John (Jack) McOuat, an icon of the Toronto mining scene and the last surviving co-founder of the independent geological and mining consulting firm Watts, Griffis and McOuat (WGM), died on July 30 at age 80 at the Sunnybrook Hospital in Toronto.


John (Jack) McOuat, an icon of the Toronto mining scene and the last surviving co-founder of the independent geological and mining consulting firm Watts, Griffis and McOuat (WGM), died on July 30 at age 80 at the Sunnybrook Hospital in Toronto.

McOuat was born and educated in Toronto, graduating with a geological engineering degree from the University of Toronto in 1956.

Oceanic Iron Ore hired McOuat out of school to work on a project in Quebec’s Ungava Bay, with his boss being, as fate would have it, geologist and iron ore expert Tom Griffis. Rio Tinto then bought Oceanic, and sent McOuat to scout out the nearby Raglan nickel property the company had optioned from entrepreneur Murray Watts.

In 1962, McOuat left the safe confines of Rio Tinto, introduced Watts and Griffis to one another, and teamed with Watts, Griffis and Ross Lawrence to form WGM, with some of the firm’s first foreign contracts being landed in Morocco and Libya, and later, Saudi Arabia, Australia, Yemen, Alaska, Ghana, Argentina, Ecuador, Indonesia.

“That’s what set us apart,” McOuat told The Northern Miner last year. “The international projects, the eclectic mix of clients, but also the ability to go out and find mines — most consultants don’t do that.

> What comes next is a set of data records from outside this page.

/-! ## Key exchange (R374) -/

/-- A key-exchange error ends the exchange. -/
def kexErr (s : State) (k : Nat) (x : Peer) (code : Nat) : State :=
  (s.setPeer { x with stage := 0, buf := [] }).kexTo k x.mac 0xFF x.stream [BitVec.ofNat 8 code]

/-- The whole second request: the association is installed under the next number, the one before it stays accepted. -/
def kexFinish (s : State) (k : Nat) (x : Peer) (stream : Nat) (obj : List Byte) : State :=
  let ekey := obj.take 1568
  let nonce : BitVec 256 := BitVec.ofNat 256 (leNat (obj.drop 1568))
  let (ct, ss) := Config.kemEncaps ekey s.ident.drbg
  let t := s.transcript x.stream stream ekey nonce ct
  let sig := s.aliasSign t
  let s := { s with ident := { s.ident with drbg := s.ident.drbg + 1 } }
  let s := s.setPeer { x with
    live := true, an := if x.live then (x.an + 1) % 4 else 0, old := if x.live then some x.an else none, stage := 0, buf := [],
    oldKeys := x.keys, oldPn := x.rxPn, keys := shakeBytes 88 (ss ++ t), rxPn := 0, txPn := 0 }
  s.kexTo k x.mac 0x82 stream (ct ++ leBytes 2 sig.length ++ sig)

/-- A whole object of a peer: `MSG`, the stream number, two zeros, and what follows. -/
def kexObject (s : State) (k : Nat) (x : Peer) (obj : List Byte) : State :=
  let msg := le obj 0 1
  let stream := le obj 1 1
  let y := { x with stream := stream, buf := [] }
  if obj.length < 4 ∨ le obj 2 2 ≠ 0 ∨ (msg ≠ 1 ∧ msg ≠ 2) then s.kexErr k y 3
  else if msg = 1 then
    if obj.length ≠ 4 then s.kexErr k y 3 else (s.setPeer { y with stage := 1 }).kexTo k x.mac 0x81 stream s.chain
  else if x.stage ≠ 1 then s.kexErr k y 1
  else if obj.length ≠ 1604 then s.kexErr k y 3
  else if s.flag F.SEC_STATE_RNGFAIL 0 then s
  else s.kexFinish k { x with buf := [] } stream (obj.drop 4)

/-- A KEX frame: its payload joins the object that is arriving, in `SEQ` order, and `LAST` ends it (R374, R375). -/
def kexIn (s : State) (k : Nat) (h : StreamHdr) (payload : List Byte) : State :=
  let x := s.peerOf h.mac
  let obj := x.buf ++ payload
  if !x.live && 256 ≤ (s.peers.filter (·.live)).length then s.kexTo k h.mac 0xFF (le payload 1 1) [4]
  else if x.buf ≠ [] ∧ h.seq ≠ x.next then s.kexErr k x 1
  else if 1604 < obj.length then s.kexErr k x 3
  else if h.last then s.kexObject k x obj
  else s.setPeer { x with buf := obj, next := h.seq + 1 }

/-! ## Checkpoint streams (R381) -/

/-- Bytes of a checkpoint's entry: the manifest for 0xFFFFFFFF, a table page by page, any other region as it lies; none past
the last entry. -/
def ckptBytes (s : State) (p r k : Nat) : Option (List Byte) :=
  let m := region p (.manifest r)
  let n := s.rdN (m + 0x10) 4
  if k = 0xFFFFFFFF then some (s.rd m (128 + 32 * n))
  else if n ≤ k then none
  else
    let e := m + 128 + 32 * k
    if s.rdN e 1 = 0x11 then
      (s.tableDesc p (s.rdN (e + 4) 4)).map fun d =>
        ((s.allPages p (s.rdN (e + 4) 4) d r).map fun x => s.rd x.base d.pageBytes).flatten
    else some (s.rd (s.rdN (e + 8) 6) (s.rdN (e + 0x10) 8))

/-- The entry after one: the first after the manifest is 0. -/
def ckptNext (k : Nat) : Nat := if k = 0xFFFFFFFF then 0 else k + 1

/-- The first entry from `k` on that has bytes left, `n` entries at most. -/
def ckptFrom (s : State) (p r : Nat) : Nat → Nat → Nat → Option (Nat × Nat × List Byte)
  | 0, _, _ => none
  | n + 1, k, o => match s.ckptBytes p r k with
    | none => none
    | some b => if o < b.length then some (k, o, b) else ckptFrom s p r n (ckptNext k) 0

/-- Most data bytes of a CKPT frame (R372, R373, R381). -/
def ckptRoom : Nat := 9216 - (12 + 16 + 2 + 32 + 16 + 16 + 4)

/-- A stream ends, with or without error. -/
def ckptEnd (s : State) (p err : Nat) : State :=
  ((s.putF F.STM_CKPT_CTRL_GO p 0).putF F.STM_CKPT_CTRL_ERR p err).modPart p fun x => { x with ckpt := none }

/-- Sends the next CKPT frame with at most `bytes` data bytes, if the receiver's credit allows it. -/
def ckptSend (s : State) (p bytes : Nat) (c : Ckpt) : State :=
  let entries := s.rdN (region p (.manifest c.rank) + 0x10) 4
  match s.ckptFrom p c.rank (entries + 2) c.entry c.offset with
  | none => s.ckptEnd p 0
  | some (k, o, b) =>
    let d := (b.drop o).take (min bytes ckptRoom)
    if d = [] ∨ c.grant < c.sent + 16 + d.length ∨ s.sendPort.isNone then s
    else
      let o' := o + d.length
      let last : Bool := (s.ckptFrom p c.rank (entries + 2) k o').isNone
      let s := s.frameTo (s.sendPort.getD 0) (s.getF F.STM_CKPT_DST_MAC p) 6 p c.rank (s.curStep p) last
        (leBytes 4 k ++ leBytes 4 0 ++ leBytes 8 o ++ d)
      if last then s.ckptEnd p 0
      else s.modPart p fun x => { x with
        ckpt := some { c with entry := k, offset := o', sent := c.sent + 16 + d.length } }

end State

/-- A SAMPLE frame (R377, R379, R380). -/
def execSampleFrame (port : Nat) (b : List Byte) (s : State) : Res :=
  .next (s.frameIn port b 1 fun s h d => if s.misrouted h then s.misroute h.part else s.takeFrame h d)

/-- An END frame (R378, R380, R486); one shorter than its fields is malformed, and counted as no frame of the protocol. -/
def execEndFrame (port : Nat) (head body check : List Byte) (s : State) : Res :=
  .next (s.frameIn port (head ++ body ++ check) 5 fun s h d =>
    if d.length < 16 then s.otherIn port
    else if s.misrouted h ∨ (s.mbCount h.part).1 ≤ le d 0 2 then s.misroute h.part
    else s.takeEnd h (le d 0 2) (le d 4 4) (le d 8 8))

/-- A REGISTER frame (R380). -/
def execRegisterFrame (x : RxFrame) (s : State) : Res :=
  .next (s.frameIn x.port x.b 4 fun s h _ => s.register h.part h.rank h.mac)

/-- The grant that a CREDIT payload's entries give a rank, the last of them; none where no entry names it (R379). -/
def grantIn (d : List Byte) (rank : Nat) : Option Nat :=
  ((List.range (d.length / 16)).reverse.find? fun i => le d (16 * i) 4 % 2 ^ 17 = rank).map fun i => le d (16 * i + 8) 8

/-- A CREDIT frame: from the receiver of a running checkpoint stream it paces it, from any other it is discarded (R376,
R381). -/
def execCreditFrame (port : Nat) (head body : List Byte) (s : State) : Res :=
  .next (s.frameIn port (head ++ body) 2 fun s h d => match (s.part h.part).ckpt with
    | some c =>
      if h.mac ≠ s.getF F.STM_CKPT_DST_MAC h.part then s.otherIn port
      else match grantIn d c.rank with
        | some g => s.modPart h.part fun x => { x with ckpt := some { c with grant := g } }
        | none => s
    | none => s.otherIn port)

/-- A KEX frame (R374). -/
def execKexFrame (port : Nat) (head body check : List Byte) (s : State) : Res :=
  .next (s.frameIn port (head ++ body ++ check) 7 fun s h d => s.kexIn port h d)

/-- CREDIT frames go out (R379). -/
def execCreditSend (p : Nat) (s : State) : Res := .next (s.sendCredits p)

/-- A stream port's link changes (R385). -/
def execStreamLinkChange (port : Nat) (up : Bool) (phy : Nat) (s : State) : Res :=
  .next (if 2 ≤ port then s
    else (s.putF F.STM_PSTAT_UP port (if up then 1 else 0)).putF F.STM_PSTAT_PHY port (if up then phy else 0))
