-- ==== Sys2Proof/Certificates/Slice0/Obligations.lean ====
section
/-! DEFINITION. The statements for the provers: what the commands of the block do, by the rules of the spec. -/

namespace Sys2Proof

open Machine

/-! ## Words the statements are written in -/

/-- The link accepts a request of function `f`, and its keys stay as they are (R353). -/
abbrev Taken (s : State) (f : Func) : Prop := (s.tlpIn f).2 = true ∧ (s.tlpIn f).1.ide = s.ide

/-- A write of function `f` to register `o` is accepted by the link, the block of the register answers and the function may
write there: nothing turns the write away. -/
abbrev Open (s : State) (f : Func) (o : Nat) : Prop := Taken s f ∧ s.blockOpen o = true ∧ s.right f o = .full

/-- From `s` to `t` only registers differ, and of these only those whose offsets `P` admits. -/
def RegsOnly (P : Nat → Prop) (s t : State) : Prop :=
  t = { s with regs := t.regs } ∧ ∀ o, ¬ P o → t.word o = s.word o

/-- Every byte of device memory reads as before. -/
def MemSame (s t : State) : Prop := ∀ a, t.rd8 a = s.rd8 a

/-- Word `w` of tile `g` issues in cycle `n`: the tile runs, and the word either opens a bundle before whose issue cycle no
result is due and which no refused chain stops (R85), or follows a word of a lower slot in a bundle without a fault; a last
word of a bundle whose earlier words owe no count (R94, R158). The plan checker is off (R53). -/
abbrev Issues (s : State) (g : Nat) (w : Word) (n : Nat) : Prop :=
  s.getF F.TIL_STATUS_STATE g = 1 ∧ (s.tile g).frozen = false ∧ (s.tile g).pc ≤ 16383 ∧
  s.checkerOn (s.tilePart g) = false ∧
  (((s.tile g).lastSlot = none ∧ s.nextDue (s.tile g).nextIssue = none ∧ n = max s.now (s.tile g).nextIssue ∧
      (s.tile g).partAt.any (·.1 ≤ n) = false) ∨
    ((s.tile g).lastSlot.any (· < wSlot w) = true ∧ (s.tile g).fault = none ∧ (s.tile g).jump = none ∧ n = s.now ∧
      (wE w = true → (s.tile g).owed = [])))

/-- Nothing of the word's addresses may differ from the static plan, or it is marked so (R83). -/
abbrev Planned (s : State) (g : Nat) (w : Word) : Prop := (s.tile g).shadowOn = false ∨ wMV w = true

/-- Flits that have left by port `k`. -/
def flitsOut (s : State) (k : Nat) : List Flit := s.out.filterMap fun o => match o with
  | .flit j f => if j = k then some f else none
  | _ => none

/-- `PWR_STAT` shows Run and no entry to Idle is in progress (what work that arrives then does is R418). -/
abbrev InRun (s : State) : Prop := s.getF F.PWR_STAT_STATE 0 = 0 ∧ s.power.target ≠ some 1

end Sys2Proof

open Sys2Proof Sys2Proof.Machine

/-! ## The block as a whole -/

/-- A step takes the command at the front of the queue and answers its effect on the state without it. -/
def Obligations.StepRunsFrontCommand : Prop :=
  ∀ (s : State) (c : Instr) (rest : List Instr), s.pending = c :: rest → step s = exec c { s with pending := rest }

/-- With no command waiting (the model's choice, assumption 9): what is due in the current cycle is queued; else one ACLK
cycle passes, or what is due at the beat edge is queued, the beat first. A module without its clock stands. Stated where no
tile holds a refused chain, whose fault at its cycle `PlanFaultsStopTheTile` states. -/
def Obligations.IdleStepPassesOneCycle : Prop :=
  ∀ s : State, s.pending = [] → (∀ t ∈ s.tiles, t.2.partAt = none) →
    (s.clocked = false → step s = .next s) ∧
    (s.clocked = true → s.dueNow ≠ [] → step s = .next { s with pending := s.dueNow }) ∧
    (s.clocked = true → s.dueNow = [] → s.now + 1 < s.beatStart + s.beatLength →
      ∃ t, step s = .next t ∧ s.now + 1 ≤ t.now ∧ (s.pendCount = 0 → t = { s with now := s.now + 1 })) ∧
    (s.clocked = true → s.dueNow = [] → s.beatStart + s.beatLength ≤ s.now + 1 →
      step s = .next { s with pending := s.edgeDue } ∧ s.edgeDue.head? = some .beat)

/-- Every command answers a next state and leaves the queue to the step. -/
def Obligations.EveryCommandAnswersAndKeepsQueue : Prop :=
  ∀ (c : Instr) (s : State), ∃ t, exec c s = .next t ∧ t.pending = s.pending

/-- Registers right after reset, at the values the spec gives: `GEN_ID`, `PRT_CLUSTERS` and `PRT_QUOTA` of partition 0,
partition 0 the owner of every granule,
`PLN_CTRL` without `RUN` and with `BAL_THRESH` 8 (R13, R414).
Registers whose reset value the spec does not give are not named (assumption 4). -/
def Sys2Proof.Claims.ResetRegisters : Prop :=
  State.reset.getF F.GEN_ID_MAPVER 0 = 1 ∧ State.reset.getF F.GEN_ID_DEVICE 0 = 0x480 ∧
  State.reset.getF F.GEN_ID_STEPPING 0 = 0xA1 ∧ State.reset.getF F.PRT_CLUSTERS_MASK 0 = 0xFFFFFFFF ∧
  (∀ p, 1 ≤ p → p < 8 → State.reset.getF F.PRT_CLUSTERS_MASK p = 0) ∧
  State.reset.getF F.PRT_QUOTA_HBM_Q 0 = 576 ∧ State.reset.getF F.PRT_QUOTA_UMB_Q 0 = 1536 ∧
  (∀ p, 1 ≤ p → p < 8 → State.reset.getF F.PRT_QUOTA_HBM_Q p = 0) ∧
  (∀ i, i < 132 → State.reset.word (F.PRT_GRAN_OWNERS.off i) = 0) ∧
  (∀ p, p < 8 → State.reset.running p = false ∧ State.reset.getF F.PLN_CTRL_BAL_THRESH p = 8) ∧
  State.reset.pending = []
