theorem execGatherAndPool_keeps (p table mb rank : Nat) (errs : List SectorErr) (h : Keeps a s) :
    ∀ t, (execGatherAndPool p table mb rank errs s) = .next t → Keeps a t := by
  intro t e
  unfold execGatherAndPool at e
  simp only [Host.Outcome.next.injEq] at e
  subst e
  try dsimp only
  repeat' first
    | with_reducible first | assumption | apply keeps_ite | apply State.emptyBags_keeps
                            | apply State.ownerGather_keeps | apply State.markStarted_keeps
                            | apply State.taskDone_keeps | apply State.sectorErrors_keeps | apply keeps_foldl
                            | apply keeps_foldl_fst
    | intro _ | split

theorem execIndexSort_keeps (p table mb : Nat) (h : Keeps a s) :
    ∀ t, (execIndexSort p table mb s) = .next t → Keeps a t := by
  intro t e
  unfold execIndexSort at e
  simp only [Host.Outcome.next.injEq] at e
  subst e
  try dsimp only
  repeat' first
    | with_reducible first | assumption | apply State.markStarted_keeps | apply State.sortList_keeps
                            | apply keeps_foldl | apply keeps_foldl_fst
    | intro _

theorem execIndexUnitComplete_keeps (p unit : Nat) (h : Keeps a s) :
    ∀ t, (execIndexUnitComplete p unit s) = .next t → Keeps a t := by
  intro t e
  unfold execIndexUnitComplete at e
  simp only [Host.Outcome.next.injEq] at e
  subst e
  try dsimp only
  repeat' first
    | with_reducible first | assumption | apply State.taskDone_keeps
    | intro _ | split

theorem execPrefetch_keeps (p table : Nat) (h : Keeps a s) :
    ∀ t, (execPrefetch p table s) = .next t → Keeps a t := by
  intro t e
  unfold execPrefetch at e
  simp only [Host.Outcome.next.injEq] at e
  subst e
  try dsimp only
  repeat' first
    | with_reducible first | assumption | apply State.taskDone_keeps | apply State.stageTable_keeps
                            | apply keeps_foldl | apply keeps_foldl_fst
    | intro _

theorem execSegmentReduction_keeps (p table : Nat) (h : Keeps a s) :
    ∀ t, (execSegmentReduction p table s) = .next t → Keeps a t := by
  intro t e
  unfold execSegmentReduction at e
  simp only [Host.Outcome.next.injEq] at e
  subst e
  try dsimp only
  repeat' first
    | with_reducible first | assumption | apply State.markStarted_keeps | apply State.reduceTable_keeps
                            | apply keeps_foldl | apply keeps_foldl_fst
    | intro _

theorem execSparseUpdate_keeps (p table : Nat) (h : Keeps a s) :
    ∀ t, (execSparseUpdate p table s) = .next t → Keeps a t := by
  intro t e
  unfold execSparseUpdate at e
  simp only [Host.Outcome.next.injEq] at e
  subst e
  try dsimp only
  repeat' first
    | with_reducible first | assumption | apply keeps_ite | apply State.updateTable_keeps | apply keeps_foldl
                            | apply keeps_foldl_fst
    | intro _ | split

They’re there for the advising, not the doing.”

Some of WGM’s contributions to discoveries include Red Dog, Greens Creek and Pogo, all in Alaska, and Mary River on Baffin Island.

Merging with Buzz Neal’s consulting firm in the 1990s only served to cement WGM’s global leadership in the evaluation and development of iron ore projects.

WGM celebrated its 50th anniversary last year and remains Canada’s longest running independent firm of international mining consultants.

McOuat also served on the boards of some of Canada’s biggest names in mining, including Cominco, Franco/Euro Nevada, Echo Bay Mines and Diamond Fields. He also contributed to the wider industry as an active director of the Association of Professional Engineers of Ontario, the Canadian Mining Hall of Fame, and the Royal Ontario Museum in Toronto.

McOuat is survived by his wife Vodrie, his four children, and eight grandchildren.

A service to celebrate McOuat’s life will be held at 11:30 am on Thurs., Aug. 8, at the Lawrence Park Community Church at 2180 Bayview Ave. in Toronto, followed by a reception at the Granite Club at 2350 Bayview Ave.

The family suggests that in lieu of flowers, a donation be made in McOuat’s name to the Royal Ontario Museum or the Sunnybrook Hospital.